By David Lawder and Trevor Hunnicutt
WASHINGTON (Reuters) -U.S. President Joe Biden’s team is still looking at options on whether to cut tariffs on Chinese imports to ease inflation, the White House said on Tuesday as industry requests to maintain the duties mounted.
More than 400 requests to keep tariffs in place on Chinese goods had been submitted to the U.S. Trade Representative’s office as of late Tuesday, complicating Biden’s decision-making.
Among these are a committee of 24 labor unions from the AFL-CIO to the Air Line Pilots Association, which has requested https://www.usw.org/news/media-center/articles/2022/june/22-06-06-LAC-mbrs-comments-on-301-Tariff-Extension.pdf that all of the “Section 301” tariffs imposed by former President Donald Trump continue, covering some $370 billion in Chinese imports.
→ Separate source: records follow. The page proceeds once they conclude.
theorem execItemEnd_ends {core : Fin 256} {s0 s : State} (h : Kept s0 s) :
    Ends s0 (execItemEnd core s) := by
  unfold execItemEnd
  refine Ends.next ?_
  with_reducible repeat' first
    | exact h
    | refine modCore_kept ?_
    | refine endCore_kept ?_
    | refine Kept.ite ?_ ?_
    | assumption
    | (intro hx; clear_value x)
    | (intro x; refine Kept.cut (s := s0) (x := x) ?_ ?_)
    | (intro x; refine Kept.cut (s := s0) (x := x.1) ?_ ?_)
    | (intro x; clear_value x)
    | lift_lets -underBinder
    | split
    | refine Kept.of_fst (by assumption) ?_
    | (unfold x; split)
    | (refine Kept.upd ?_; first | assumption | refine modCore_kept ?_ | refine endCore_kept ?_ | refine Kept.ite ?_ ?_)

theorem execRunLimitExpiry_ends {core : Fin 256} {s0 s : State} (h : Kept s0 s) :
    Ends s0 (execRunLimitExpiry core s) := by
  unfold execRunLimitExpiry
  refine Ends.next ?_
  with_reducible repeat' first
    | exact h
    | refine modCore_kept ?_
    | refine endCore_kept ?_
    | refine Kept.ite ?_ ?_
    | assumption
    | (intro hx; clear_value x)
    | (intro x; refine Kept.cut (s := s0) (x := x) ?_ ?_)
    | (intro x; refine Kept.cut (s := s0) (x := x.1) ?_ ?_)
    | (intro x; clear_value x)
    | lift_lets -underBinder
    | split
    | refine Kept.of_fst (by assumption) ?_
    | (unfold x; split)
    | (refine Kept.upd ?_; first | assumption | refine modCore_kept ?_ | refine endCore_kept ?_ | refine Kept.ite ?_ ?_)

theorem writeNibCore_kept {g : Nat} {v : BitVec 64} {s0 s : State} (h : Kept s0 s) :
    Kept s0 (writeNibCore s g v) := by
  unfold writeNibCore
  with_reducible repeat' first
    | exact h
    | refine State.put_kept ?_
    | refine State.putB_kept ?_
    | refine State.setFlag_kept ?_
    | refine Kept.ite ?_ ?_
    | assumption
    | (intro hx; clear_value x)
    | (intro x; refine Kept.cut (s := s0) (x := x) ?_ ?_)
    | (intro x; refine Kept.cut (s := s0) (x := x.1) ?_ ?_)
    | (intro x; clear_value x)
    | lift_lets -underBinder
    | split

theorem execNibCoreParkWrite_ends {core : Fin 256} {value : BitVec 64} {s0 s : State} (h : Kept s0 s) :
    Ends s0 (execNibCoreParkWrite core value s) := by
  unfold execNibCoreParkWrite
  refine Ends.next ?_
  with_reducible repeat' first
    | exact h
    | refine writeNibCore_kept ?_
    | refine Kept.ite ?_ ?_
    | split

theorem execCoreParked_ends {core : Fin 256} {s0 s : State} (h : Kept s0 s) :
    Ends s0 (execCoreParked core s) := by
  unfold execCoreParked
  refine Ends.next ?_
  with_reducible repeat' first
    | exact h
    | refine State.put_kept ?_
    | refine State.setFlag_kept ?_
    | refine requeueItems_kept ?_
    | refine Kept.ite ?_ ?_
    | assumption
    | (intro hx; clear_value x)
    | (intro x; refine Kept.cut (s := s0) (x := x) ?_ ?_)
    | (intro x; refine Kept.cut (s := s0) (x := x.1) ?_ ?_)
    | (intro x; clear_value x)
    | lift_lets -underBinder
    | split

theorem registerKernel_kept {id : Nat} {off : Nat} {l : List (BitVec 8)} {q : Kernel} {s0 s : State} (h : Kept s0 s) :
    Kept s0 (registerKernel s id off l q) := by
  unfold registerKernel
  with_reducible repeat' first
    | exact h
    | refine State.setWord_kept ?_
    | assumption
    | (intro hx; clear_value x)
    | (intro x; refine Kept.cut (s := s0) (x := x) ?_ ?_)
    | (intro x; refine Kept.cut (s := s0) (x := x.1) ?_ ?_)
    | (intro x; clear_value x)
    | lift_lets -underBinder
    | (refine Kept.upd ?_; first | assumption | refine State.setWord_kept ?_)

theorem kernelCommit_kept {p : List (BitVec 8)} {s0 s : State} (h : Kept s0 s) :
    Kept s0 (kernelCommit s p).1 := by
  unfold kernelCommit
  with_reducible repeat' first
    | exact h
    | refine event_kept ?_
    | refine closeSession_kept ?_
    | refine registerKernel_kept ?_
    | refine Kept.ite ?_ ?_
    | refine Kept.ite_fst ?_ ?_
    | assumption
    | (intro hx; clear_value x)
    | (intro x; refine Kept.cut (s := s0) (x := x) ?_ ?_)
    | (intro x; refine Kept.cut (s := s0) (x := x.1) ?_ ?_)
    | (intro x; clear_value x)
    | lift_lets -underBinder
    | split
    | refine Kept.of_fst (by assumption) ?_
    | (unfold x; split)

theorem execKernelLoadBegin_ends {mailbox : Fin 4096} {s0 s : State} (h : Kept s0 s) :
    Ends s0 (execKernelLoadBegin mailbox s) := by
  unfold execKernelLoadBegin
  refine Ends.next ?_
  with_reducible repeat' first
    | exact h
    | refine serve_kept (fun x a0 hx => ?_) ?_
    | refine loadBegin_kept ?_
    | refine Kept.ite ?_ ?_
    | assumption
    | (intro hx; clear_value x)
    | (intro x; refine Kept.cut (s := s0) (x := x) ?_ ?_)
    | (intro x; refine Kept.cut (s := s0) (x := x.1) ?_ ?_)
    | (intro x; clear_value x)
    | lift_lets -underBinder
    | split
    | refine Kept.of_fst (by assumption) ?_
    | refine Kept.of_snd (by assumption) ?_
    | (unfold x; split)

theorem execKernelLoadChunk_ends {mailbox : Fin 4096} {s0 s : State} (h : Kept s0 s) :
    Ends s0 (execKernelLoadChunk mailbox s) := by
  unfold execKernelLoadChunk
  refine Ends.next ?_
  with_reducible repeat' first
    | exact h
    | refine serve_kept (fun x a0 hx => ?_) ?_
    | refine loadChunk_kept ?_
    | refine Kept.ite ?_ ?_
    | assumption
    | (intro hx; clear_value x)
    | (intro x; refine Kept.cut (s := s0) (x := x) ?_ ?_)
    | (intro x; refine Kept.cut (s := s0) (x := x.1) ?_ ?_)
    | (intro x; clear_value x)
    | lift_lets -underBinder
    | split
    | refine Kept.of_fst (by assumption) ?_
    | refine Kept.of_snd (by assumption) ?_
    | (unfold x; split)

theorem execKernelLoadCommit_ends {mailbox : Fin 4096} {s0 s : State} (h : Kept s0 s) :
    Ends s0 (execKernelLoadCommit mailbox s) := by
  unfold execKernelLoadCommit
  refine Ends.next ?_
  with_reducible repeat' first
    | exact h
    | refine serve_kept (fun x a0 hx => ?_) ?_
    | refine kernelCommit_kept ?_
    | refine Kept.ite ?_ ?_
    | assumption
    | (intro hx; clear_value x)
    | (intro x; refine Kept.cut (s := s0) (x := x) ?_ ?_)
    | (intro x; refine Kept.cut (s := s0) (x := x.1) ?_ ?_)
    | (intro x; clear_value x)
    | lift_lets -underBinder
    | split
    | refine Kept.of_fst (by assumption) ?_
    | refine Kept.of_snd (by assumption) ?_
    | (unfold x; split)

theorem serveLong_kept {n : Nat} {op : Nat} {ready : Bool} {f : State → List (BitVec 8) → State × Option Nat} {s0 s : State} (h_f : ∀ x a0, Kept s0 x → Kept s0 (f x a0).1) (h : Kept s0 s) :
    Kept s0 (serveLong s n op ready f) := by
  unfold serveLong
  with_reducible repeat' first
    | exact h
    | refine h_f _ _ ?_
    | refine finish_kept ?_
    | refine Kept.ite ?_ ?_
    | refine Kept.ite_fst ?_ ?_
    | split
    | refine Kept.of_fst (by assumption) ?_

theorem inProgress_kept {n : Nat} {t : Nat} {s0 s : State} (h : Kept s0 s) :
    Kept s0 (inProgress s n t) := by
  unfold inProgress
  with_reducible repeat' first
    | exact h
    | refine setBox_kept ?_
    | (refine Kept.upd ?_; first | assumption | refine setBox_kept ?_)

theorem execKernelRemove_ends {mailbox : Fin 4096} {s0 s : State} (h : Kept s0 s) :
    Ends s0 (execKernelRemove mailbox s) := by
  unfold execKernelRemove
  refine Ends.next ?_
  with_reducible repeat' first
    | exact h
    | refine State.put_kept ?_
    | refine serveLong_kept (fun x a0 hx => ?_) ?_
    | refine inProgress_kept ?_
    | refine Kept.ite ?_ ?_
    | refine Kept.ite_fst ?_ ?_
    | assumption
    | (intro hx; clear_value x)
    | (intro x; refine Kept.cut (s := s0) (x := x) ?_ ?_)
    | (intro x; refine Kept.cut (s := s0) (x := x.1) ?_ ?_)
    | (intro x; clear_value x)
    | lift_lets -underBinder
    | split
    | (refine Kept.upd ?_; first | assumption | refine State.put_kept ?_ | refine serveLong_kept (fun x a0 hx => ?_) ?_ | refine inProgress_kept ?_ | refine Kept.ite ?_ ?_)

theorem execKernelRemoveComplete_ends {s0 s : State} (h : Kept s0 s) :
    Ends s0 (execKernelRemoveComplete s) := by
  unfold execKernelRemoveComplete
  refine Ends.next ?_
  with_reducible repeat' first
    | exact h
    | refine State.setWord_kept ?_
    | refine State.each_kept ?_ (fun x a hx => ?_)
    | refine finish_kept ?_
    | refine Kept.ite ?_ ?_
    | assumption
    | (intro hx; clear_value x)
    | (intro x; refine Kept.cut (s := s0) (x := x) ?_ ?_)
    | (intro x; refine Kept.cut (s := s0) (x := x.1) ?_ ?_)
    | (intro x; clear_value x)
    | lift_lets -underBinder
    | split
    | refine Kept.of_fst (by assumption) ?_
    | (unfold x; split)
    | (refine Kept.upd ?_; first | assumption | refine State.setWord_kept ?_ | refine State.each_kept ?_ (fun x a hx => ?_) | refine finish_kept ?_ | refine Kept.ite ?_ ?_)

theorem execKernelList_ends {mailbox : Fin 4096} {s0 s : State} (h : Kept s0 s) :
    Ends s0 (execKernelList mailbox s) := by
  unfold execKernelList
  refine Ends.next ?_
  with_reducible repeat' first
    | exact h
    | refine serve_kept (fun x a0 hx => ?_) ?_
    | assumption
    | (intro hx; clear_value x)
    | (intro x; refine Kept.cut (s := s0) (x := x) ?_ ?_)
    | (intro x; refine Kept.cut (s := s0) (x := x.1) ?_ ?_)
    | (intro x; clear_value x)
    | lift_lets -underBinder
    | split
    | refine Kept.of_fst (by assumption) ?_

theorem execQueueCreate_ends {mailbox : Fin 4096} {s0 s : State} (h : Kept s0 s) :
    Ends s0 (execQueueCreate mailbox s) := by
  unfold execQueueCreate
  refine Ends.next ?_
  with_reducible repeat' first
    | exact h
    | refine serve_kept (fun x a0 hx => ?_) ?_
    | refine createPair_kept ?_
    | refine Kept.ite ?_ ?_
    | refine Kept.ite_fst ?_ ?_
    | assumption
    | (intro hx; clear_value x)
    | (intro x; refine Kept.cut (s := s0) (x := x) ?_ ?_)
    | (intro x; refine Kept.cut (s := s0) (x := x.1) ?_ ?_)
    | (intro x; clear_value x)
    | lift_lets -underBinder
    | split

theorem execQueueDelete_ends {mailbox : Fin 4096} {s0 s : State} (h : Kept s0 s) :
    Ends s0 (execQueueDelete mailbox s) := by
  unfold execQueueDelete
  refine Ends.next ?_
  with_reducible repeat' first
    | exact h
    | refine deletePair_kept ?_
    | refine serveLong_kept (fun x a0 hx => ?_) ?_
    | refine inProgress_kept ?_
    | refine Kept.ite ?_ ?_
    | refine Kept.ite_fst ?_ ?_
    | assumption
    | (intro hx; clear_value x)
    | (intro x; refine Kept.cut (s := s0) (x := x) ?_ ?_)
    | (intro x; refine Kept.cut (s := s0) (x := x.1) ?_ ?_)
    | (intro x; clear_value x)
    | lift_lets -underBinder
    | split

theorem execGroupSet_ends {mailbox : Fin 4096} {s0 s : State} (h : Kept s0 s) :
    Ends s0 (execGroupSet mailbox s) := by
  unfold execGroupSet
  refine Ends.next ?_
  with_reducible repeat' first
    | exact h
    | refine State.put_kept ?_
    | refine serve_kept (fun x a0 hx => ?_) ?_
    | refine Kept.ite ?_ ?_
    | refine Kept.ite_fst ?_ ?_
    | assumption
    | (intro hx; clear_value x)
    | (intro x; refine Kept.cut (s := s0) (x := x) ?_ ?_)
    | (intro x; refine Kept.cut (s := s0) (x := x.1) ?_ ?_)
    | (intro x; clear_value x)
    | lift_lets -underBinder
    | split

theorem writePairCfg_kept {v : BitVec 64} {s0 s : State} (h : Kept s0 s) :
    Kept s0 (writePairCfg s v) := by
  unfold writePairCfg
  with_reducible repeat' first
    | exact h
    | refine notice_kept ?_
    | refine setPair_kept ?_
    | refine deletePair_kept ?_
    | refine createPair_kept ?_
    | refine Kept.ite ?_ ?_
    | assumption
    | (intro hx; clear_value x)
    | (intro x; refine Kept.cut (s := s0) (x := x) ?_ ?_)
    | (intro x; refine Kept.cut (s := s0) (x := x.1) ?_ ?_)
    | (intro x; clear_value x)
    | lift_lets -underBinder
    | split
    | (refine Kept.upd ?_; first | assumption | refine notice_kept ?_ | refine setPair_kept ?_ | refine deletePair_kept ?_ | refine createPair_kept ?_ | refine Kept.ite ?_ ?_)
If he substantially removes the tariffs, Biden would have to turn his back on a key constituency. He has described himself as the most pro-labor president ever, heavily relying on unions to power his Democratic Party primary and general election wins in 2020.
After weeks of deliberations within the administration over cutting tariffs as a way to ease high inflation, White House Press Secretary Karine Jean-Pierre said Biden’s team was still weighing various strategies.
“There are a lot of different elements to this, especially since the previous administration imposed these tariffs in such a haphazard way, in a non-strategic way,” Jean-Pierre said. “So we want to make sure that we have the right approach. And again, his team is talking, is figuring it out, and they’re talking through this.”
Jean-Pierre declined to provide a timeline for Biden’s decision when asked whether it would wait until he speaks with Chinese President Xi Jinping – a planned call that is yet to be scheduled.
People familiar with the tariff deliberations have told Reuters that Biden also is weighing whether to pair a removal of some tariffs with a new Section 301 investigation into China’s industrial subsidies and efforts to dominate key sectors, such as semiconductors.
A probe would take up to a year to conduct and could lead to a new round of tariffs, but the sources said that Biden can claim that any such duties would be more strategically focused than many of the current tariffs on consumer goods such as cotton sweaters and home internet routers.
The deliberations come as USTR is conducting a four-year statutory review of the tariffs, with one deadline for submitting requests to keep tariffs in place expiring late on Tuesday and another lasting until Aug. 22.
The tariff issue was raised during a call between U.S. Treasury Secretary Janet Yellen and Vice Premier Liu He on Monday night, but a Treasury statement did not mention the duties and focused on broader economic challenges and Russian sanctions.